Thanks for the help.


----------



## Deleted090308 (Jan 25, 2007)

*Re: USB and Blue Screen of Death*

The first and second parameter (in your case) is 0xc0000185, the third 0x00000000 and the fourth 0x00BDE000.

Try these things. If the first doesn't help, then try the next.

Try other USB cables and different USB ports.

Scan for virus.

Run chkdsk: in "My computer" >> right click the Windows drive >> choose Properties >> Click the Tools tab >> under Error-checking, click "Check now" >> tick both options to run an extended test. (click the picture below)










Check the RAM with MemTest (link in my signature). Run the test with 1 RAM stick at a time and let it pass 4-5 cycles.


----------



## mtree (Feb 7, 2008)

*Re: USB and Blue Screen of Death*

Well I had done much of this before but to be sure I did it all again and more. Checked for viruses, did a chkdsk and ran Memtest 86 v1.65 and they all ran clean. I happen to have some new ram so I also tried that and it made no difference. 

I then added another SATA hard Drive so now I have my main 320G HD with logical drives C & D and another SATA 80G HD F. I then tried to copy a 296MB file from drive D to drive F and got the BSOD again although this time it was a 0x000000F4 (0x00000003, par1, par2, par3). 
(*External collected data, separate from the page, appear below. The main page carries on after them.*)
-- ==== Sys2Proof/Machine/Step.lean ====
section
/-!
DEFINITION. One step: the command at the front of the queue, or a tick of the clock when the queue is empty (assumption 3).
-/
namespace Sys2Proof.Machine

/-- Take the command at the front of the queue and answer its outcome; on an empty queue one CCLK passes. -/
def step (s : State) : Host.Outcome State Fault Refusal :=
  match s.pending with
  | [] => .next (tick s)
  | i :: rest => exec i { s with pending := rest }

/-- Put the command that a word spells at the front of the queue; no row of the table gives bits, so no word spells one. -/
def State.withFetchWord (s : State) (nbits w : Nat) : State :=
  match decodeTableWord nbits w with
  | some i => { s with pending := i :: s.pending }
  | none => s

end Sys2Proof.Machine
end

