-- ==== Sys2Proof/Certificates/Slice0/Obligations.lean ====
section
/-!
DEFINITION. The statements for the provers, with the words they share in the namespace Stated.
-/

namespace Sys2Proof.Stated

open Sys2Proof.Machine

/-! ### Words the statements share -/

/-- CCLK runs: PORST_N is high, the die is not in its test state, and neither REFCLK loss nor THERMTRIP_N stops it (R373,
R374, R380, R391). -/
abbrev Clocked (s : State) : Prop := s.boot.porstLow = false ∧ s.boot.testState = false ∧ s.halted = false

/-- The AUX domain runs: PORST_N is high and the die is not in its test state. -/
abbrev Powered (s : State) : Prop := s.boot.porstLow = false ∧ s.boot.testState = false

/-- The CU of core c may issue an instruction now: the core is powered, in RUN, held by no wait and by no STOP, and the
instruction's cache lines are present (R180, R185, R189). -/
abbrev MayIssue (s : State) (c : CoreId) (long : Bool) : Prop :=
  Clocked s ∧ (s.core c.val).issuing = true ∧ (s.core c.val).missing long = none

/-- A short instruction also finds none of its scalar registers pending (R176). -/
abbrev Issues (s : State) (c : CoreId) (regs : List (BitVec 5)) : Prop :=
  MayIssue s c false ∧ (s.core c.val).pending regs = false

/-- The core after an instruction of n bytes: PC moved past it, ISSUED one more with its wrap flag, which is new in this CCLK (R11,
R177, R180). -/
def passed (k : Core) (n : Dla) : Core :=
  { k with csr := { k.csr with
      pc := k.csr.pc + n, issued := k.csr.issued + 1
      wrap := if k.csr.issued = 0xFFFFFFFFFFFF then setBit k.csr.wrap 1 else k.csr.wrap
      newWrap := if k.csr.issued = 0xFFFFFFFFFFFF then setBit k.csr.newWrap 1 else k.csr.newWrap } }

/-- A branch taken: PC is the target, ISSUED one more (R180, R182). -/
def branched (k : Core) (target : Dla) : Core := { (passed k 8) with csr := { (passed k 8).csr with pc := target } }

/-- A core with sN holding v; s0 keeps nothing (R176). -/
def holding (k : Core) (n : BitVec 5) (v : Word) : Core := if n = 0 then k else { k with sregs := Table.set 0 k.sregs n.toNat v }

/-- From s to t only core c changes, and it becomes k. -/
def OnlyCore (s t : State) (c : CoreId) (k : Core) : Prop :=
  t = { s with cores := t.cores } ∧ t.core c.val = k ∧ ∀ d : Nat, d ≠ c.val → t.core d = s.core d

/-- The die whose core c is k, all else as it was. -/
def withCore (s : State) (c : CoreId) (k : Core) : State := { s with cores := Table.set {} s.cores c.val k }

end Sys2Proof.Stated

open Sys2Proof Sys2Proof.Machine Sys2Proof.Stated

/-! ### The queue, the tick, and what every step keeps -/

/-- A step performs the command at the front of the queue, with the rest waiting (the model's own queue, assumption 1).
-/
def Obligations.StepPerformsTheFrontCommand : Prop :=
  ∀ (i : Instr) (rest : List Instr) (s : State),
    step { s with pending := i :: rest } = exec i { s with pending := rest }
So it look like whenever I'm transfering a large file whether it be via USB or between two STATA drives I get the BSODs. 

Any ideas?


----------



## Deleted090308 (Jan 25, 2007)

*Re: USB and Blue Screen of Death*

Reinstall the chipset driver(s). http://www.gigabyte.com.tw/Support/Motherboard/Driver_Model.aspx?ProductID=2281

According to Microsoft - the drive configuration can confuse the chipset/Windows.

http://support.microsoft.com/default.aspx?scid=kb;en-us;330100


----------



## mtree (Feb 7, 2008)

*Re: USB and Blue Screen of Death*

Thanks.

On this other post they were asking for the mini Dmp. Would that be useful here before I go updated my chipset drivers?
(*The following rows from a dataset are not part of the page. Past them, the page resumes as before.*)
/-! ### An update of one table leaves what is read of the others -/

@[simp] theorem State.port_setCore (s : State) (c : Nat) (k : Core) (i : Nat) : (s.setCore c k).port i = s.port i := rfl
@[simp] theorem State.counter_setCore (s : State) (c : Nat) (k : Core) (i : Nat) : (s.setCore c k).counter i = s.counter i := rfl
@[simp] theorem State.window_setCore (s : State) (c : Nat) (k : Core) (i : Nat) : (s.setCore c k).window i = s.window i := rfl
@[simp] theorem State.part_setCore (s : State) (c : Nat) (k : Core) (i : Nat) : (s.setCore c k).part i = s.part i := rfl
@[simp] theorem State.rqueue_setCore (s : State) (c : Nat) (k : Core) (i : Nat) : (s.setCore c k).rqueue i = s.rqueue i := rfl
@[simp] theorem State.mailbox_setCore (s : State) (c : Nat) (k : Core) (i : Nat) : (s.setCore c k).mailbox i = s.mailbox i := rfl
@[simp] theorem State.die_setCore (s : State) (c : Nat) (k : Core) (i : Nat) : (s.setCore c k).die i = s.die i := rfl
@[simp] theorem State.port_modCore (s : State) (c : Nat) (f : Core → Core) (i : Nat) : (s.modCore c f).port i = s.port i := rfl
@[simp] theorem State.counter_modCore (s : State) (c : Nat) (f : Core → Core) (i : Nat) : (s.modCore c f).counter i = s.counter i := rfl
@[simp] theorem State.window_modCore (s : State) (c : Nat) (f : Core → Core) (i : Nat) : (s.modCore c f).window i = s.window i := rfl
@[simp] theorem State.part_modCore (s : State) (c : Nat) (f : Core → Core) (i : Nat) : (s.modCore c f).part i = s.part i := rfl
@[simp] theorem State.rqueue_modCore (s : State) (c : Nat) (f : Core → Core) (i : Nat) : (s.modCore c f).rqueue i = s.rqueue i := rfl
@[simp] theorem State.mailbox_modCore (s : State) (c : Nat) (f : Core → Core) (i : Nat) : (s.modCore c f).mailbox i = s.mailbox i := rfl
@[simp] theorem State.die_modCore (s : State) (c : Nat) (f : Core → Core) (i : Nat) : (s.modCore c f).die i = s.die i := rfl
@[simp] theorem State.core_setPort (s : State) (p : Nat) (x : Port) (i : Nat) : (s.setPort p x).core i = s.core i := rfl
@[simp] theorem State.counter_setPort (s : State) (p : Nat) (x : Port) (i : Nat) : (s.setPort p x).counter i = s.counter i := rfl
@[simp] theorem State.window_setPort (s : State) (p : Nat) (x : Port) (i : Nat) : (s.setPort p x).window i = s.window i := rfl
@[simp] theorem State.part_setPort (s : State) (p : Nat) (x : Port) (i : Nat) : (s.setPort p x).part i = s.part i := rfl
@[simp] theorem State.rqueue_setPort (s : State) (p : Nat) (x : Port) (i : Nat) : (s.setPort p x).rqueue i = s.rqueue i := rfl
@[simp] theorem State.mailbox_setPort (s : State) (p : Nat) (x : Port) (i : Nat) : (s.setPort p x).mailbox i = s.mailbox i := rfl
@[simp] theorem State.die_setPort (s : State) (p : Nat) (x : Port) (i : Nat) : (s.setPort p x).die i = s.die i := rfl
@[simp] theorem State.core_modPort (s : State) (p : Nat) (f : Port → Port) (i : Nat) : (s.modPort p f).core i = s.core i := rfl
@[simp] theorem State.counter_modPort (s : State) (p : Nat) (f : Port → Port) (i : Nat) : (s.modPort p f).counter i = s.counter i := rfl
@[simp] theorem State.window_modPort (s : State) (p : Nat) (f : Port → Port) (i : Nat) : (s.modPort p f).window i = s.window i := rfl
@[simp] theorem State.part_modPort (s : State) (p : Nat) (f : Port → Port) (i : Nat) : (s.modPort p f).part i = s.part i := rfl
@[simp] theorem State.rqueue_modPort (s : State) (p : Nat) (f : Port → Port) (i : Nat) : (s.modPort p f).rqueue i = s.rqueue i := rfl
@[simp] theorem State.mailbox_modPort (s : State) (p : Nat) (f : Port → Port) (i : Nat) : (s.modPort p f).mailbox i = s.mailbox i := rfl
@[simp] theorem State.die_modPort (s : State) (p : Nat) (f : Port → Port) (i : Nat) : (s.modPort p f).die i = s.die i := rfl
@[simp] theorem State.core_setCounter (s : State) (n : Nat) (x : Counter) (i : Nat) : (s.setCounter n x).core i = s.core i := rfl
@[simp] theorem State.port_setCounter (s : State) (n : Nat) (x : Counter) (i : Nat) : (s.setCounter n x).port i = s.port i := rfl
@[simp] theorem State.window_setCounter (s : State) (n : Nat) (x : Counter) (i : Nat) : (s.setCounter n x).window i = s.window i := rfl
@[simp] theorem State.part_setCounter (s : State) (n : Nat) (x : Counter) (i : Nat) : (s.setCounter n x).part i = s.part i := rfl
@[simp] theorem State.rqueue_setCounter (s : State) (n : Nat) (x : Counter) (i : Nat) : (s.setCounter n x).rqueue i = s.rqueue i := rfl
@[simp] theorem State.mailbox_setCounter (s : State) (n : Nat) (x : Counter) (i : Nat) : (s.setCounter n x).mailbox i = s.mailbox i := rfl
@[simp] theorem State.die_setCounter (s : State) (n : Nat) (x : Counter) (i : Nat) : (s.setCounter n x).die i = s.die i := rfl
@[simp] theorem State.core_setWindow (s : State) (w : Nat) (x : Window) (i : Nat) : (s.setWindow w x).core i = s.core i := rfl
@[simp] theorem State.port_setWindow (s : State) (w : Nat) (x : Window) (i : Nat) : (s.setWindow w x).port i = s.port i := rfl
@[simp] theorem State.counter_setWindow (s : State) (w : Nat) (x : Window) (i : Nat) : (s.setWindow w x).counter i = s.counter i := rfl
@[simp] theorem State.part_setWindow (s : State) (w : Nat) (x : Window) (i : Nat) : (s.setWindow w x).part i = s.part i := rfl
@[simp] theorem State.rqueue_setWindow (s : State) (w : Nat) (x : Window) (i : Nat) : (s.setWindow w x).rqueue i = s.rqueue i := rfl
@[simp] theorem State.mailbox_setWindow (s : State) (w : Nat) (x : Window) (i : Nat) : (s.setWindow w x).mailbox i = s.mailbox i := rfl
@[simp] theorem State.die_setWindow (s : State) (w : Nat) (x : Window) (i : Nat) : (s.setWindow w x).die i = s.die i := rfl
@[simp] theorem State.core_setPart (s : State) (c : Nat) (x : Partn) (i : Nat) : (s.setPart c x).core i = s.core i := rfl
@[simp] theorem State.port_setPart (s : State) (c : Nat) (x : Partn) (i : Nat) : (s.setPart c x).port i = s.port i := rfl
@[simp] theorem State.counter_setPart (s : State) (c : Nat) (x : Partn) (i : Nat) : (s.setPart c x).counter i = s.counter i := rfl
@[simp] theorem State.window_setPart (s : State) (c : Nat) (x : Partn) (i : Nat) : (s.setPart c x).window i = s.window i := rfl
@[simp] theorem State.rqueue_setPart (s : State) (c : Nat) (x : Partn) (i : Nat) : (s.setPart c x).rqueue i = s.rqueue i := rfl
@[simp] theorem State.mailbox_setPart (s : State) (c : Nat) (x : Partn) (i : Nat) : (s.setPart c x).mailbox i = s.mailbox i := rfl
@[simp] theorem State.die_setPart (s : State) (c : Nat) (x : Partn) (i : Nat) : (s.setPart c x).die i = s.die i := rfl
@[simp] theorem State.core_modPart (s : State) (c : Nat) (f : Partn → Partn) (i : Nat) : (s.modPart c f).core i = s.core i := rfl
@[simp] theorem State.port_modPart (s : State) (c : Nat) (f : Partn → Partn) (i : Nat) : (s.modPart c f).port i = s.port i := rfl
@[simp] theorem State.counter_modPart (s : State) (c : Nat) (f : Partn → Partn) (i : Nat) : (s.modPart c f).counter i = s.counter i := rfl
@[simp] theorem State.window_modPart (s : State) (c : Nat) (f : Partn → Partn) (i : Nat) : (s.modPart c f).window i = s.window i := rfl
@[simp] theorem State.rqueue_modPart (s : State) (c : Nat) (f : Partn → Partn) (i : Nat) : (s.modPart c f).rqueue i = s.rqueue i := rfl
@[simp] theorem State.mailbox_modPart (s : State) (c : Nat) (f : Partn → Partn) (i : Nat) : (s.modPart c f).mailbox i = s.mailbox i := rfl
@[simp] theorem State.die_modPart (s : State) (c : Nat) (f : Partn → Partn) (i : Nat) : (s.modPart c f).die i = s.die i := rfl
@[simp] theorem State.core_setRqueue (s : State) (q : Nat) (x : ReqQueue) (i : Nat) : (s.setRqueue q x).core i = s.core i := rfl
@[simp] theorem State.port_setRqueue (s : State) (q : Nat) (x : ReqQueue) (i : Nat) : (s.setRqueue q x).port i = s.port i := rfl
@[simp] theorem State.counter_setRqueue (s : State) (q : Nat) (x : ReqQueue) (i : Nat) : (s.setRqueue q x).counter i = s.counter i := rfl
@[simp] theorem State.window_setRqueue (s : State) (q : Nat) (x : ReqQueue) (i : Nat) : (s.setRqueue q x).window i = s.window i := rfl
@[simp] theorem State.part_setRqueue (s : State) (q : Nat) (x : ReqQueue) (i : Nat) : (s.setRqueue q x).part i = s.part i := rfl
@[simp] theorem State.mailbox_setRqueue (s : State) (q : Nat) (x : ReqQueue) (i : Nat) : (s.setRqueue q x).mailbox i = s.mailbox i := rfl
@[simp] theorem State.die_setRqueue (s : State) (q : Nat) (x : ReqQueue) (i : Nat) : (s.setRqueue q x).die i = s.die i := rfl
@[simp] theorem State.core_setMailbox (s : State) (m : Nat) (x : Mailbox) (i : Nat) : (s.setMailbox m x).core i = s.core i := rfl
@[simp] theorem State.port_setMailbox (s : State) (m : Nat) (x : Mailbox) (i : Nat) : (s.setMailbox m x).port i = s.port i := rfl
@[simp] theorem State.counter_setMailbox (s : State) (m : Nat) (x : Mailbox) (i : Nat) : (s.setMailbox m x).counter i = s.counter i := rfl
@[simp] theorem State.window_setMailbox (s : State) (m : Nat) (x : Mailbox) (i : Nat) : (s.setMailbox m x).window i = s.window i := rfl
@[simp] theorem State.part_setMailbox (s : State) (m : Nat) (x : Mailbox) (i : Nat) : (s.setMailbox m x).part i = s.part i := rfl
@[simp] theorem State.rqueue_setMailbox (s : State) (m : Nat) (x : Mailbox) (i : Nat) : (s.setMailbox m x).rqueue i = s.rqueue i := rfl
@[simp] theorem State.die_setMailbox (s : State) (m : Nat) (x : Mailbox) (i : Nat) : (s.setMailbox m x).die i = s.die i := rfl
@[simp] theorem State.core_modMailbox (s : State) (m : Nat) (f : Mailbox → Mailbox) (i : Nat) : (s.modMailbox m f).core i = s.core i := rfl
@[simp] theorem State.port_modMailbox (s : State) (m : Nat) (f : Mailbox → Mailbox) (i : Nat) : (s.modMailbox m f).port i = s.port i := rfl
@[simp] theorem State.counter_modMailbox (s : State) (m : Nat) (f : Mailbox → Mailbox) (i : Nat) : (s.modMailbox m f).counter i = s.counter i := rfl
@[simp] theorem State.window_modMailbox (s : State) (m : Nat) (f : Mailbox → Mailbox) (i : Nat) : (s.modMailbox m f).window i = s.window i := rfl
@[simp] theorem State.part_modMailbox (s : State) (m : Nat) (f : Mailbox → Mailbox) (i : Nat) : (s.modMailbox m f).part i = s.part i := rfl
@[simp] theorem State.rqueue_modMailbox (s : State) (m : Nat) (f : Mailbox → Mailbox) (i : Nat) : (s.modMailbox m f).rqueue i = s.rqueue i := rfl
@[simp] theorem State.die_modMailbox (s : State) (m : Nat) (f : Mailbox → Mailbox) (i : Nat) : (s.modMailbox m f).die i = s.die i := rfl
@[simp] theorem State.core_setDie (s : State) (d : Nat) (x : DieEntry) (i : Nat) : (s.setDie d x).core i = s.core i := rfl
@[simp] theorem State.port_setDie (s : State) (d : Nat) (x : DieEntry) (i : Nat) : (s.setDie d x).port i = s.port i := rfl
@[simp] theorem State.counter_setDie (s : State) (d : Nat) (x : DieEntry) (i : Nat) : (s.setDie d x).counter i = s.counter i := rfl
@[simp] theorem State.window_setDie (s : State) (d : Nat) (x : DieEntry) (i : Nat) : (s.setDie d x).window i = s.window i := rfl
@[simp] theorem State.part_setDie (s : State) (d : Nat) (x : DieEntry) (i : Nat) : (s.setDie d x).part i = s.part i := rfl
@[simp] theorem State.rqueue_setDie (s : State) (d : Nat) (x : DieEntry) (i : Nat) : (s.setDie d x).rqueue i = s.rqueue i := rfl
@[simp] theorem State.mailbox_setDie (s : State) (d : Nat) (x : DieEntry) (i : Nat) : (s.setDie d x).mailbox i = s.mailbox i := rfl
http://www.techsupportforum.com/f210/computer-restarts-when-moving-files-204729.html

:4-dontkno


----------



## Guest (Mar 17, 2008)

*Re: USB and Blue Screen of Death*

I would follow his advice, as I am the one who asked for the dumps last time :smile:. Chipset drivers, would be the most likely cause, if it is a known fault of Windows as stated by Microsoft. Go ahead and follow Eneles' advice, he is a moderator, after all :smile:


----------



## Deleted090308 (Jan 25, 2007)

*Re: USB and Blue Screen of Death*

Yes, please attach a few minidumps.


----------



## mtree (Feb 7, 2008)

*Re: USB and Blue Screen of Death*

Update: I found out that I had the main dump on so no mini dumps. I have now switched this on. I also reconnected the 2nd hard drive to the second SATA control so now I have 1 HD on each controller instead of 2HDs on one controller. There was nothing on the motherboard manual about this but this seems to be stable and I have not been able to recreate the BSOD in this configeration. Will give it a few days and see. If I do get one the chipset drivers and attaching the minidump will be my next steps.
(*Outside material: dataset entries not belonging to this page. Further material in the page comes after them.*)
theorem execInterruptCoalesce_wf (s : State) (hm : s.mem.wf = true) : Keeps (execInterruptCoalesce s) := by
  unfold execInterruptCoalesce
  repeat' (first | with_reducible assumption | with_reducible apply formIntr_wf | with_reducible apply keeps_live | with_reducible apply foldl_wf
                 | with_reducible apply foldl_fst_wf | with_reducible apply foldl_snd_wf | dsimp only | split | (intro _))

theorem execInterruptSend_wf (s : State) (hm : s.mem.wf = true) : Keeps (execInterruptSend s) := by
  unfold execInterruptSend
  repeat' (first | with_reducible assumption | with_reducible apply sendSlot_wf | with_reducible apply fwCharge_wf
                 | with_reducible apply keeps_live | dsimp only | split)

theorem release_wf (s : State) (n : Nat) (failed : Bool) (hm : s.mem.wf = true) : (release s n failed).mem.wf = true := by
  unfold release
  repeat' (first | with_reducible assumption | with_reducible apply meshSlot_wf | with_reducible apply foldl_wf | with_reducible apply foldl_fst_wf
                 | with_reducible apply foldl_snd_wf | (simp only [State.setCounter_mem]) | dsimp only | split | (intro _))

theorem rootRelease_wf (s : State) (n : Nat) (hm : s.mem.wf = true) : (rootRelease s n).mem.wf = true := by
  unfold rootRelease
  repeat' (first | with_reducible assumption | with_reducible apply sendSlot_wf | with_reducible apply release_wf | with_reducible apply foldl_wf
                 | with_reducible apply foldl_fst_wf | with_reducible apply foldl_snd_wf | dsimp only | split | (intro _))

theorem execBarrierArrivalSlot_wf (c : CoreId) (colour : BitVec 4) (slot : Slot) (s : State)
    (hm : s.mem.wf = true) : Keeps (execBarrierArrivalSlot c colour slot s) := by
  unfold execBarrierArrivalSlot
  repeat' (first | with_reducible assumption | with_reducible apply raiseD_wf | with_reducible apply takeMesh_wf | with_reducible apply dropSlot_wf
                 | with_reducible apply keeps_next | with_reducible apply keeps_live | (simp only [State.setCounter_mem]) | dsimp only | split
                 | (intro _))

theorem execCounterLocalComplete_wf (n : Fin 128) (s : State) (hm : s.mem.wf = true) : Keeps (execCounterLocalComplete n s) := by
  unfold execCounterLocalComplete
  repeat' (first | with_reducible assumption | with_reducible apply sendSlot_wf | with_reducible apply release_wf
                 | with_reducible apply rootRelease_wf | with_reducible apply keeps_live | (simp only [State.setCounter_mem]) | dsimp only | split)

theorem execDieArrivalSlot_wf (src : BitVec 6) (colour : BitVec 4) (slot : Slot) (s : State)
    (hm : s.mem.wf = true) : Keeps (execDieArrivalSlot src colour slot s) := by
  unfold execDieArrivalSlot
  repeat' (first | with_reducible assumption | with_reducible apply raiseUnit_wf | with_reducible apply takeMesh_wf
                 | with_reducible apply dropSlot_wf | with_reducible apply rootRelease_wf | with_reducible apply keeps_live
                 | (simp only [State.setCounter_mem]) | dsimp only | split | (intro _))

theorem execHoistSlotMember_wf (src : BitVec 6) (colour : BitVec 4) (slot : Slot) (s : State)
    (hm : s.mem.wf = true) : Keeps (execHoistSlotMember src colour slot s) := by
  unfold execHoistSlotMember
  repeat' (first | with_reducible assumption | with_reducible apply takeMesh_wf | with_reducible apply dropSlot_wf
                 | with_reducible apply release_wf | with_reducible apply keeps_live | (simp only [State.setCounter_mem]) | dsimp only | split
                 | (intro _))

theorem stepRelease_wf (s : State) (c : Nat) (failed : Bool) (hm : s.mem.wf = true) : (stepRelease s c failed).mem.wf = true := by
  unfold stepRelease
  repeat' (first | with_reducible assumption | with_reducible apply raiseCore_wf | with_reducible apply fwEvent_wf
                 | (simp only [State.setCore_mem, State.modPart_mem]) | dsimp only | split)

theorem execHoistReceive_wf (c : CoreId) (slot : Slot) (s : State) (hm : s.mem.wf = true) : Keeps (execHoistReceive c slot s) := by
  unfold execHoistReceive
  repeat' (first | with_reducible assumption | with_reducible apply takeMesh_wf | with_reducible apply dropSlot_wf
                 | with_reducible apply stepRelease_wf | with_reducible apply keeps_live | (simp only [State.setCore_mem]) | dsimp only | split
                 | (intro _))

theorem reinitCounter_wf (s : State) (n : Nat) (hm : s.mem.wf = true) : (reinitCounter s n).mem.wf = true := by
  unfold reinitCounter
  repeat' (first | with_reducible assumption | with_reducible apply foldl_wf | with_reducible apply foldl_fst_wf
                 | with_reducible apply foldl_snd_wf | (simp only [State.modCore_mem, State.setCounter_mem]) | dsimp only | split | (intro _))

theorem execSignalSlotReceive_wf (src : BitVec 6) (colour : BitVec 4) (slot : Slot) (s : State)
    (hm : s.mem.wf = true) : Keeps (execSignalSlotReceive src colour slot s) := by
  unfold execSignalSlotReceive
  repeat' (first | with_reducible assumption | with_reducible apply raiseRec_wf | with_reducible apply takeMesh_wf
                 | with_reducible apply dropSlot_wf | with_reducible apply setFlags_wf | with_reducible apply keeps_live | dsimp only | split
                 | (intro _))

/-! ### Window -/

theorem putWindow_wf (s : State) (n : Nat) (w : Window) (hm : s.mem.wf = true) : (putWindow s n w).mem.wf = true := by
  unfold putWindow
  repeat' (first | with_reducible assumption | with_reducible apply memWrite_wf | with_reducible apply raiseCore_wf
                 | (simp only [State.setWindow_mem]) | dsimp only | split)

theorem execMvrel_wf (c : CoreId) (f : Fields) (s : State) (hm : s.mem.wf = true) : Keeps (execMvrel c f s) := by
  unfold execMvrel
  apply keeps_live hm
  apply issue_wf _ _ _ _ _ _ hm
  intro s hs
  apply mvIssue_wf _ _ _ _ _ hs
  intro k t hk ht
  repeat' (first | with_reducible assumption | with_reducible apply hk | with_reducible apply raiseP_wf | with_reducible apply refuse_wf
                 | with_reducible apply heldData_wf | with_reducible apply putWindow_wf | dsimp only | split)

theorem execWindowGrant_wf (w : BitVec 8) (s : State) (hm : s.mem.wf = true) : Keeps (execWindowGrant w s) := by
  unfold execWindowGrant
  repeat' (first | with_reducible assumption | with_reducible apply sendSlot_wf | with_reducible apply keeps_live
                 | (simp only [State.setWindow_mem]) | dsimp only | split)

theorem execWindowGrantSlot_wf (src : BitVec 6) (colour : BitVec 4) (slot : Slot) (s : State)
    (hm : s.mem.wf = true) : Keeps (execWindowGrantSlot src colour slot s) := by
  unfold execWindowGrantSlot
  repeat' (first | with_reducible assumption | with_reducible apply takeMesh_wf | with_reducible apply dropSlot_wf
                 | with_reducible apply keeps_live | (simp only [State.setCore_mem]) | dsimp only | split | (intro _))

theorem execWindowReleaseSlot_wf (src : BitVec 6) (colour : BitVec 4) (slot : Slot) (s : State)
    (hm : s.mem.wf = true) : Keeps (execWindowReleaseSlot src colour slot s) := by
  unfold execWindowReleaseSlot
  repeat' (first | with_reducible assumption | with_reducible apply takeMesh_wf | with_reducible apply modSender_wf
                 | with_reducible apply dropSlot_wf | with_reducible apply keeps_live | (simp only [State.setWindow_mem]) | dsimp only | split
                 | (intro _))

theorem fillUnits_wf (s : State) (win : BitVec 8) (die core : BitVec 6) (u : Nat)
    (hm : s.mem.wf = true) : (fillUnits s win die core u).mem.wf = true := by
  unfold fillUnits
  repeat' (first | with_reducible assumption | with_reducible apply modSender_wf | with_reducible apply putWindow_wf | dsimp only | split)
Thanks for all the help so far. M.


----------



## Deleted090308 (Jan 25, 2007)

*Re: USB and Blue Screen of Death*

Sounds like it's solved. :smile:

Please post back if it happens again.


----------



## mtree (Feb 7, 2008)

Well I was copying a 1G file from the 500GB external drive to my 320 internal drive and got the 0x00000077 error agin with the c0000185. The strange thing was I did not get my small dump. I had set it up to dump, see attachment, but when I did a *.dmp search on all my drives none showed up for that time which was 03/28/2008 around 8:30pm. See second attachment.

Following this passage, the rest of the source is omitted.